No, you get the wrong answer in your second scenario (with −1, 0, or +1 payoff) if you assign a probability of 1⁄2 to Heads, and you get the right answer if you assign a probability of 1⁄3.
In this scenario, guessing right is always better than guessing wrong. Being right rather than wrong either (A) gives a payoff of +1 rather than −1, if you guess only once, or (B) gives a payoff of +1 rather than 0, if you guess correctly another day, or (C) gives a payoff of 0 rather than −1, if you guess incorrectly another day. Since the change in payoff for (B) and (C) are the same, one can summarize this by saying that the advantage of guessing right is +2 if you guess only once (ie, the coin landed Heads), and +1 if you guess twice (ie, the coin landed Tails).

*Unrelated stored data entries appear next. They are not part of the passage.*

/-- DSP BR. -/
def execDspBr (e : Fin 16) (s : State) : Answer := onDev s fun d => d.dspStep e 0x02

/-- DSP DBNZ. -/
def execDspDbnz (e : Fin 16) (s : State) : Answer := onDev s fun d => d.dspStep e 0x03

/-- DSP REP. -/
def execDspRep (e : Fin 16) (s : State) : Answer := onDev s fun d => d.dspStep e 0x04

/-- DSP MAC4. -/
def execDspMac4 (e : Fin 16) (s : State) : Answer := onDev s fun d => d.dspStep e 0x08

/-- DSP MACS. -/
def execDspMacs (e : Fin 16) (s : State) : Answer := onDev s fun d => d.dspStep e 0x09

/-- DSP CMAC. -/
def execDspCmac (e : Fin 16) (s : State) : Answer := onDev s fun d => d.dspStep e 0x0A

/-- DSP ACS. -/
def execDspAcs (e : Fin 16) (s : State) : Answer := onDev s fun d => d.dspStep e 0x0B

/-- DSP ADD. -/
def execDspAdd (e : Fin 16) (s : State) : Answer := onDev s fun d => d.dspStep e 0x10

/-- DSP SUB. -/
def execDspSub (e : Fin 16) (s : State) : Answer := onDev s fun d => d.dspStep e 0x11

/-- DSP MIN. -/
def execDspMin (e : Fin 16) (s : State) : Answer := onDev s fun d => d.dspStep e 0x12

/-- DSP MAX. -/
def execDspMax (e : Fin 16) (s : State) : Answer := onDev s fun d => d.dspStep e 0x13

/-- DSP ABS. -/
def execDspAbs (e : Fin 16) (s : State) : Answer := onDev s fun d => d.dspStep e 0x14

/-- DSP NEG. -/
def execDspNeg (e : Fin 16) (s : State) : Answer := onDev s fun d => d.dspStep e 0x15

/-- DSP AND. -/
def execDspAnd (e : Fin 16) (s : State) : Answer := onDev s fun d => d.dspStep e 0x16

/-- DSP OR. -/
def execDspOr (e : Fin 16) (s : State) : Answer := onDev s fun d => d.dspStep e 0x17

/-- DSP XOR. -/
def execDspXor (e : Fin 16) (s : State) : Answer := onDev s fun d => d.dspStep e 0x18

/-- DSP SHF. -/
def execDspShf (e : Fin 16) (s : State) : Answer := onDev s fun d => d.dspStep e 0x19

/-- DSP CMP. -/
def execDspCmp (e : Fin 16) (s : State) : Answer := onDev s fun d => d.dspStep e 0x1A

/-- DSP ACC. -/
def execDspAcc (e : Fin 16) (s : State) : Answer := onDev s fun d => d.dspStep e 0x20

/-- DSP STA. -/
def execDspSta (e : Fin 16) (s : State) : Answer := onDev s fun d => d.dspStep e 0x21

/-- DSP LDA. -/
def execDspLda (e : Fin 16) (s : State) : Answer := onDev s fun d => d.dspStep e 0x22

/-- DSP CLRA. -/
def execDspClra (e : Fin 16) (s : State) : Answer := onDev s fun d => d.dspStep e 0x23

/-- DSP MOV. -/
def execDspMov (e : Fin 16) (s : State) : Answer := onDev s fun d => d.dspStep e 0x30

/-- DSP LDI. -/
def execDspLdi (e : Fin 16) (s : State) : Answer := onDev s fun d => d.dspStep e 0x31

end Sys2Proof.Machine
end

A Halfer will compute the difference in payoff from guessing Heads rather than Tails as (1/2)*(+2) + (1/2)*(-1) = 1⁄2, and so they will guess Heads (both days, presumably, if the coin lands Tails). A Thirder will compute the difference in payoff from guessing Heads rather than Tails as (1/3)*(+2) + (2/3)*(-1) = 0, so they will be indifferent between guessing Heads or Tails. If we change the problem slightly so that there is a small cost (say 1⁄100) to guessing Heads (regardless of whether this guess is right or wrong), then a Halfer will still prefer Heads, but a Thirder will now definitely prefer Tails.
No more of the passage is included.